Дремота мигом слетела с головы барона.
– Мейне либе фрау[111], – улыбнулся император, – я постригу в монахини, как сделал мой дед, великий Пётр, с первой женою, – пусть молится и кается! И посажу с сыном в Шлиссельбург, в тот самый дом, который для принца Ивана велел построить… Ну? was willst du sagen?[112] И дом тот будет им похоронный катафалк, каструм долорис…
– Lieber Gott, ist das moglich, Majestat?[113] Чтобы с того не вышла гибель для государства, а то и для вас самих…
– Пустяки! vogue la galere!.. сдумано, сделано! – сказал Пётр Фёдорович. – Таков мой рыцарский девиз… Не отступать, чёрт побери, не отступать! Что? форсировано маленько? Трусишь? Wir wollen, голубчик, ein bischen Rebellion machen.[114]
– Что до моей роли касается, можете, ваше величество, фундаментально спокойны быть, – ответил генерал-полицмейстер. – Meine Ergebenheit, моя преданность к вам, Majestat, из мрамора, из гранита… и тайну эту из моей души до смерти не вырвут…
На другой день, поздно вечером, Корф подъехал с Мойки к апартаментам императрицы, был тайно, по чёрной лестнице, к ней введён и сообщил ей всё слышанное от императора. Но его предупредили.
Волков ещё ранее, а именно утром того дня, проник к камер-фрау государыни, Катерине Ивановне Шаргородской, и через доверенную особу – с которой он давно уж вёл на всякий случай переговоры – сообщил Екатерине Алексеевне не только то, что говорил государь Пётр Фёдорович, но и то, что было при том отвечено Корфом.
«Петровцы» заметно начинали переходить в лагерь «екатериновцев». Приближались события, так характерно названные в одном из украинских мемуаров того времени «Похождениями известных петербургских действ».
ЧАСТЬ ВТОРАЯ
«ПОХОЖДЕНИЯ ИЗВЕСТНЫХ ПЕТЕРБУРГСКИХ ДЕЙСТВ»
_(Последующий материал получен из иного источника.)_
-- ==== Sys2Proof/Word.lean ====
section
/-! DEFINITION. Sys2Proof/Word.lean: the word types (R5, R74). -/

namespace Sys2Proof

/-- A scalar register or an address: 64 bits. -/
abbrev Word := BitVec 64

/-- A vector register: 2,048 bits (R74). -/
abbrev VReg := BitVec 2048

/-- A predicate register: 256 bits (R74). -/
abbrev PReg := BitVec 256

/-- A byte of memory. -/
abbrev Byte := BitVec 8

end Sys2Proof
end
– Роковая минута приближалась…
«Арап Петра Великого»X
ПОМОЩНИЦА ПРИСТАВА
Нежданное посещение императором Петром Фёдоровичем Шлиссельбургской тюрьмы и посылка Мировича с бумагами в заграничную армию возбудили немало толков и подозрений в высшей столичной петербургской среде.
Голштинская партия ещё более подняла голову. Хотя её вожаки старались соблюдать тайну, но по их лицам, движениям, двусмысленным улыбкам и речам можно было догадаться, что при дворе затевалось нечто необычайное. Представители русской партии – друзья императрицы – с тревогой всматривались в близкое будущее.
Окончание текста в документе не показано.